* **WHAT THE EXERCISE ASKS**
From the entries below, copy out every line with "LayReq" in it.
### EXERCISE INPUT
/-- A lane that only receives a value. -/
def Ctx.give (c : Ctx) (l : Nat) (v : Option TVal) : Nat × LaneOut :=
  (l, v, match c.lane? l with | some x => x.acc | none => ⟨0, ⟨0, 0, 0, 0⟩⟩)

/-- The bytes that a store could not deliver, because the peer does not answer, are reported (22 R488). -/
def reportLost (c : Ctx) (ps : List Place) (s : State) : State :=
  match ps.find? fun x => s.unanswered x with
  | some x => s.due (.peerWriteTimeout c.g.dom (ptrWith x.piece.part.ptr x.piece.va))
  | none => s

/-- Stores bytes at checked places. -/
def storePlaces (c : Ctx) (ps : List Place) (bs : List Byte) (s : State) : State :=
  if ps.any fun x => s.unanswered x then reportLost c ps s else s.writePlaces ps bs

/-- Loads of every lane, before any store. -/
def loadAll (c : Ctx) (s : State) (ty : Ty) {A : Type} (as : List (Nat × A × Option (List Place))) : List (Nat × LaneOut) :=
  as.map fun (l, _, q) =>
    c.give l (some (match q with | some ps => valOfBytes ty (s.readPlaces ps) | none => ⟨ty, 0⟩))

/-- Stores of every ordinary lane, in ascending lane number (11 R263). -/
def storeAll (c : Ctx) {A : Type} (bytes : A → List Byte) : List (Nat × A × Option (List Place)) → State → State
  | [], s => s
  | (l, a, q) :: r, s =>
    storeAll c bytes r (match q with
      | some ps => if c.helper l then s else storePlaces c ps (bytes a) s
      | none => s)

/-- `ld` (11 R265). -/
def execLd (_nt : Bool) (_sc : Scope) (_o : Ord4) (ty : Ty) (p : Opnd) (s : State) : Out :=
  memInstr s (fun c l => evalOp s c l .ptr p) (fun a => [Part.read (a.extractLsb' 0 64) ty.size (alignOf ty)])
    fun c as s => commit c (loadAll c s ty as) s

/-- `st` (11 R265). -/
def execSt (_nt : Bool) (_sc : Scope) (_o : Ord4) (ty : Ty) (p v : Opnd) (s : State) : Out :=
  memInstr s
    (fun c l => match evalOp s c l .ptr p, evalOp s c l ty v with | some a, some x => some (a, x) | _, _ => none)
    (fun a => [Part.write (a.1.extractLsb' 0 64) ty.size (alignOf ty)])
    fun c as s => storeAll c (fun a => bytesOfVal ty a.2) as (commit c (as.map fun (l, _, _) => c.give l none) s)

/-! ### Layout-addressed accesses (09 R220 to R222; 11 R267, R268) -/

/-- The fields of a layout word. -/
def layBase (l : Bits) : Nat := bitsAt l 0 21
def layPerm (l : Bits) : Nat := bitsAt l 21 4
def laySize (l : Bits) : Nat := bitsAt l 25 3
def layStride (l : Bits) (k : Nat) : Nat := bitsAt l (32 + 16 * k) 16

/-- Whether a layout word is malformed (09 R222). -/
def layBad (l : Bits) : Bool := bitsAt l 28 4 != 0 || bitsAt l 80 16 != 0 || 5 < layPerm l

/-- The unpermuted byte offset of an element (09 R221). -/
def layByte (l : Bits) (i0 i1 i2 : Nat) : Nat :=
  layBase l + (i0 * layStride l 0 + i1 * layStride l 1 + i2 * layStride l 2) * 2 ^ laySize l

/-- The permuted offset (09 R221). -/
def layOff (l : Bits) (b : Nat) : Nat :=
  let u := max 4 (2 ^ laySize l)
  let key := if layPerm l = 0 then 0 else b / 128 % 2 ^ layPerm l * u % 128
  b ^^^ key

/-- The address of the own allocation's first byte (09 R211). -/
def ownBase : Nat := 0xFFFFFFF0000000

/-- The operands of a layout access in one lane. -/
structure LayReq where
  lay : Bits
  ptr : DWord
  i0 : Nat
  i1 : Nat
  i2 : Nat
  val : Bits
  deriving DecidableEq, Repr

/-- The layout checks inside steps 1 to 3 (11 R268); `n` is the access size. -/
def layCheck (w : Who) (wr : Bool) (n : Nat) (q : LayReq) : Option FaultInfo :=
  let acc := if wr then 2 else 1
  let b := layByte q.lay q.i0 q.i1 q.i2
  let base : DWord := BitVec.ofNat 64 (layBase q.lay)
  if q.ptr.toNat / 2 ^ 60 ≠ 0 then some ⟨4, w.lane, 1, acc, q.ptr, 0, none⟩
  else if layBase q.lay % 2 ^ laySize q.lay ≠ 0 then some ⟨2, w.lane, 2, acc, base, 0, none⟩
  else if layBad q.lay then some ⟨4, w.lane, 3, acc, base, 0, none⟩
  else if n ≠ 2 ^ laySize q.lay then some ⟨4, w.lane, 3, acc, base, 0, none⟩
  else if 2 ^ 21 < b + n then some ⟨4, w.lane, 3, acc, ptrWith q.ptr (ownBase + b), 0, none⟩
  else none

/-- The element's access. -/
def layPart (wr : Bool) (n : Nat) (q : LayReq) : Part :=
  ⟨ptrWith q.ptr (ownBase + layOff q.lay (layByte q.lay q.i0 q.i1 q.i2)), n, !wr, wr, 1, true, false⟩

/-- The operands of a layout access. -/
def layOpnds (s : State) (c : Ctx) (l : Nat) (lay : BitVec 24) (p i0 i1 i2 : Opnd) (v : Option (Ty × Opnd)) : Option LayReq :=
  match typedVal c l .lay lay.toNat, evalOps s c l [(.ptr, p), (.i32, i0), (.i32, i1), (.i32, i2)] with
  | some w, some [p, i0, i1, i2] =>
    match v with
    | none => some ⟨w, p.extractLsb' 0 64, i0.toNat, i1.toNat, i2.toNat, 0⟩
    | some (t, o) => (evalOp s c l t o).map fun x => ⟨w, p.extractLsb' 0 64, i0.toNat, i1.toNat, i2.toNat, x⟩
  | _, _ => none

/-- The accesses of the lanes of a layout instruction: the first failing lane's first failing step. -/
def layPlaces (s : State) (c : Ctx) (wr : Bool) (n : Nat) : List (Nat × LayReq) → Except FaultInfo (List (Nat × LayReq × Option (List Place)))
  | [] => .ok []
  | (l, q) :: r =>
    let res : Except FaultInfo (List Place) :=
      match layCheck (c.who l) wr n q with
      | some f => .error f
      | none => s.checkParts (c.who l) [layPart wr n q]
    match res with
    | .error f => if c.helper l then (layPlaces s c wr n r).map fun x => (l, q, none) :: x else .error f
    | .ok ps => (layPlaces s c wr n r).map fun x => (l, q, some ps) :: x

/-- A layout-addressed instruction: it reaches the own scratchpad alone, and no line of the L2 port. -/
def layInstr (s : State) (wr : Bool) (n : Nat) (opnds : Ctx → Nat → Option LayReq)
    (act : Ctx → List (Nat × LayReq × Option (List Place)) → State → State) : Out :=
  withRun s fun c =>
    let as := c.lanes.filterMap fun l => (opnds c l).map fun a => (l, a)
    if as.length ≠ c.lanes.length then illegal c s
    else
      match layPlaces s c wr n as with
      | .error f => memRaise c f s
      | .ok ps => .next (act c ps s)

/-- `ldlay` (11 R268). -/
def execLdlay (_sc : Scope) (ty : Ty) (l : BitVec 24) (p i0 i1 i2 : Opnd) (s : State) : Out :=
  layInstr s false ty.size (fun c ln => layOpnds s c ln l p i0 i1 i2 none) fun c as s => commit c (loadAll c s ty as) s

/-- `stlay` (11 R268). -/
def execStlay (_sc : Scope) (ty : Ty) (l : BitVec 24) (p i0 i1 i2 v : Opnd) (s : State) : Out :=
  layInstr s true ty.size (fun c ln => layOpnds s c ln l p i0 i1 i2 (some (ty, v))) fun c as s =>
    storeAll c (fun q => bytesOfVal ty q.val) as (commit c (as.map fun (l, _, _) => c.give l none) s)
######
### EXERCISE INPUT
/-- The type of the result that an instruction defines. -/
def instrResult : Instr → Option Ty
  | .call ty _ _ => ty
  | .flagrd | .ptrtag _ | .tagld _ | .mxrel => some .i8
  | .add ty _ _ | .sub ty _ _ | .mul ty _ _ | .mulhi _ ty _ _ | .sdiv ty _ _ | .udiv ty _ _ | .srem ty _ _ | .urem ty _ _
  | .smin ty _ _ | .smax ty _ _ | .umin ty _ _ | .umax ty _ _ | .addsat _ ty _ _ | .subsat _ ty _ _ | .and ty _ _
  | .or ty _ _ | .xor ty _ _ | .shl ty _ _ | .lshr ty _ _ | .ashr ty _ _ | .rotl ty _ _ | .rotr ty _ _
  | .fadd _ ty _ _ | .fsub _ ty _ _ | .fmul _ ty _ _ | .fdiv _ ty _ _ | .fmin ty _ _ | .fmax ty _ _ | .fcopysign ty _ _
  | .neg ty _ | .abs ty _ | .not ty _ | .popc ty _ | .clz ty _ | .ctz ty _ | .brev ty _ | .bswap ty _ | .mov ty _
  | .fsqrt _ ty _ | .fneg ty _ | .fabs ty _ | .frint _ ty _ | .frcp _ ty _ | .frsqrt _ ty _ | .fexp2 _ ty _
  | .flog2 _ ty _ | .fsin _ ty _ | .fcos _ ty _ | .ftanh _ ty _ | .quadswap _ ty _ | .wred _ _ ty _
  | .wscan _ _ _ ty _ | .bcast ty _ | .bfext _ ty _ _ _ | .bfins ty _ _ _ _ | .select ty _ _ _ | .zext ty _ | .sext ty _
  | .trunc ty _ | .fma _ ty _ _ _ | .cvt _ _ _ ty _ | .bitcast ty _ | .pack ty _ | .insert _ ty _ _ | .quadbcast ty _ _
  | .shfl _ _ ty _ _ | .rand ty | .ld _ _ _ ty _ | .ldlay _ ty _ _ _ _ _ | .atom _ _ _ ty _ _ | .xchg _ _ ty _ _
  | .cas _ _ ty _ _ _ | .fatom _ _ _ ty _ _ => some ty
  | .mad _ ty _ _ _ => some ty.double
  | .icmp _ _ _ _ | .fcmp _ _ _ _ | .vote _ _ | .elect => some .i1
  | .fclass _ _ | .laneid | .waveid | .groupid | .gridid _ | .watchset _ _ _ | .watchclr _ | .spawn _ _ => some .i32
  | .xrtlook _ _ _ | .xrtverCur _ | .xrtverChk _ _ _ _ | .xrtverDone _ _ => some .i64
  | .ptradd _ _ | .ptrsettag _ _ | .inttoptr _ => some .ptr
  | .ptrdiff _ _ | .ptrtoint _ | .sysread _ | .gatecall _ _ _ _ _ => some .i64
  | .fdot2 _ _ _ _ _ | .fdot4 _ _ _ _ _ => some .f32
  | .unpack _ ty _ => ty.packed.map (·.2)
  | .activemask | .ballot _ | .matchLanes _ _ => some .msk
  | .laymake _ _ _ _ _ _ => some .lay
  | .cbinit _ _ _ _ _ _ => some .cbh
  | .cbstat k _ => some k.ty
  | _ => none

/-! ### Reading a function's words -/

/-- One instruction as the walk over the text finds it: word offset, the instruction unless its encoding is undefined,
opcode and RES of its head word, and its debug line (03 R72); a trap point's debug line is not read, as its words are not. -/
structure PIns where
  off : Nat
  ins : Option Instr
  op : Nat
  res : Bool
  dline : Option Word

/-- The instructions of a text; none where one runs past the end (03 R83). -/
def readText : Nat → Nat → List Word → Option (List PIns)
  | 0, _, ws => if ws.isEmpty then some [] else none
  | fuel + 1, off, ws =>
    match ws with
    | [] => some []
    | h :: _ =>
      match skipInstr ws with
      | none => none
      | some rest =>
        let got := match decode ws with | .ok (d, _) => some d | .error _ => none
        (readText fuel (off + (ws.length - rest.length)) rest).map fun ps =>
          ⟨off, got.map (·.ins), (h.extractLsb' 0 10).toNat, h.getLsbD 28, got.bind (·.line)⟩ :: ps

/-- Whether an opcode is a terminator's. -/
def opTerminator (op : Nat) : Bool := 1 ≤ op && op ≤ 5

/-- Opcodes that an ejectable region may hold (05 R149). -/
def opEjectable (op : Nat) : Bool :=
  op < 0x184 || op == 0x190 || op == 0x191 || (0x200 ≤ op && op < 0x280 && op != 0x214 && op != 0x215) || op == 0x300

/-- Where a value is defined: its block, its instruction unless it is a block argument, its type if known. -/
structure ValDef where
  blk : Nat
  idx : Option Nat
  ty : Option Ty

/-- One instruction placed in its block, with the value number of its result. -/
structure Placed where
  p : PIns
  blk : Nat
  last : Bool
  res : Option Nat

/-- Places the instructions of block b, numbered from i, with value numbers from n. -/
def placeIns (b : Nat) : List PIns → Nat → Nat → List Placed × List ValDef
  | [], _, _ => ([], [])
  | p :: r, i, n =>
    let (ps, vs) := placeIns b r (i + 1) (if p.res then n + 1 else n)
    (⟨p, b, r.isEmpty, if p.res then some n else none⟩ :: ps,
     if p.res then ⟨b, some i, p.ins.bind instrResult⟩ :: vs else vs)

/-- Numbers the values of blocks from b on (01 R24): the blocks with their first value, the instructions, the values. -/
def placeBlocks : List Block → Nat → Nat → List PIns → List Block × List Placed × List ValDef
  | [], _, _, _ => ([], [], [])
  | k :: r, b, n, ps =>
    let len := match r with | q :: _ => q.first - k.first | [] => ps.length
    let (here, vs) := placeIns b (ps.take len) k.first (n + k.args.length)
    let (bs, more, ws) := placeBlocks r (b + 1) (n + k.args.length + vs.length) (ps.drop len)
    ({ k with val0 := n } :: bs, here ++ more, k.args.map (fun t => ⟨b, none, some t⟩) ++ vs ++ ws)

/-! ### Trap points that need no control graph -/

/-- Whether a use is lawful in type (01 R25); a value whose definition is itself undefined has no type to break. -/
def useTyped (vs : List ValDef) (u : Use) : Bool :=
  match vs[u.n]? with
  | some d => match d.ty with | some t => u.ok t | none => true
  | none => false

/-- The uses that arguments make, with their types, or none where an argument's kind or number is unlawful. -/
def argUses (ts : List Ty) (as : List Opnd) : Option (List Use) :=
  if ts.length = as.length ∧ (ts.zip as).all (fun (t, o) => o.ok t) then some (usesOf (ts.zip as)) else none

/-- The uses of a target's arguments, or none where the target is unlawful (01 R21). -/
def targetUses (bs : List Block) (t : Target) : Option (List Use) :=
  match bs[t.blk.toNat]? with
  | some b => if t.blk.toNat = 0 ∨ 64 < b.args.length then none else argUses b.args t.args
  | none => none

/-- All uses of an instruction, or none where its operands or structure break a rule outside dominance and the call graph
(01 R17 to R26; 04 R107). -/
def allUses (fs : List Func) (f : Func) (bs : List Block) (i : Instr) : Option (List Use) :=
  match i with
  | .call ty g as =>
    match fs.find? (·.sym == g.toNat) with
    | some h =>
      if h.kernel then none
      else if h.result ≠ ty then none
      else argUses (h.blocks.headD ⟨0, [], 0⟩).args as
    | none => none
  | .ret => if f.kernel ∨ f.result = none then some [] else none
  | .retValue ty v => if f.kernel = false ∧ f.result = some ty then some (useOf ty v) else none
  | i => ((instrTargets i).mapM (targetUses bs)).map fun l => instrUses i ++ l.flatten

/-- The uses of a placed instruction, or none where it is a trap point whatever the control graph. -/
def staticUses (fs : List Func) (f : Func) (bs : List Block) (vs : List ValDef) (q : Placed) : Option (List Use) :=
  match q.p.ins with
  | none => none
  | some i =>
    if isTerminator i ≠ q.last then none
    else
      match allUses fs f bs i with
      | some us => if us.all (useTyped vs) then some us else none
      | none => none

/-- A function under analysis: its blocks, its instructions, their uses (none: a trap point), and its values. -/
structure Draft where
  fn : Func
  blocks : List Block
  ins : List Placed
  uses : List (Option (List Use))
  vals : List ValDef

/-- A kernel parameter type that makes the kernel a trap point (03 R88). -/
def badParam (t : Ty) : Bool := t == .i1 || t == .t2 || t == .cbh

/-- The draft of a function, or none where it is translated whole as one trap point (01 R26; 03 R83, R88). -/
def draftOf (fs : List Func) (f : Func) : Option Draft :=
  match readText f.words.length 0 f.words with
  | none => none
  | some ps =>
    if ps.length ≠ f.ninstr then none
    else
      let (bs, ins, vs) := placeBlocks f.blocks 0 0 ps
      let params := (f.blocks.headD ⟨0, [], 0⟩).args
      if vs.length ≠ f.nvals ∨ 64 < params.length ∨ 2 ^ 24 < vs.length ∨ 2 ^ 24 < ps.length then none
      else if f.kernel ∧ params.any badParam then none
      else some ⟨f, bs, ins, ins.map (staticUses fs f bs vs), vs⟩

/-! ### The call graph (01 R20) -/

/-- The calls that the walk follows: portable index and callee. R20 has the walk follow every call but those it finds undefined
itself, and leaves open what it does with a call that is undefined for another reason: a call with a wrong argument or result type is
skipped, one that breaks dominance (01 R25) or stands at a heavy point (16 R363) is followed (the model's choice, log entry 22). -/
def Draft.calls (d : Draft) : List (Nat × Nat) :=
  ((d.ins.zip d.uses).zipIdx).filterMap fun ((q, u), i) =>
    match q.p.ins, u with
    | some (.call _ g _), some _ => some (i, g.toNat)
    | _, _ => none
######
* **ANSWER SPACE**
structure LayReq where
def layCheck (w : Who) (wr : Bool) (n : Nat) (q : LayReq) : Option FaultInfo :=
def layPart (wr : Bool) (n : Nat) (q : LayReq) : Part :=
def layOpnds (s : State) (c : Ctx) (l : Nat) (lay : BitVec 24) (p i0 i1 i2 : Opnd) (v : Option (Ty × Opnd)) : Option LayReq :=
def layPlaces (s : State) (c : Ctx) (wr : Bool) (n : Nat) : List (Nat × LayReq) → Except FaultInfo (List (Nat × LayReq × Option (List Place)))
def layInstr (s : State) (wr : Bool) (n : Nat) (opnds : Ctx → Nat → Option LayReq)
    (act : Ctx → List (Nat × LayReq × Option (List Place)) → State → State) : Out :=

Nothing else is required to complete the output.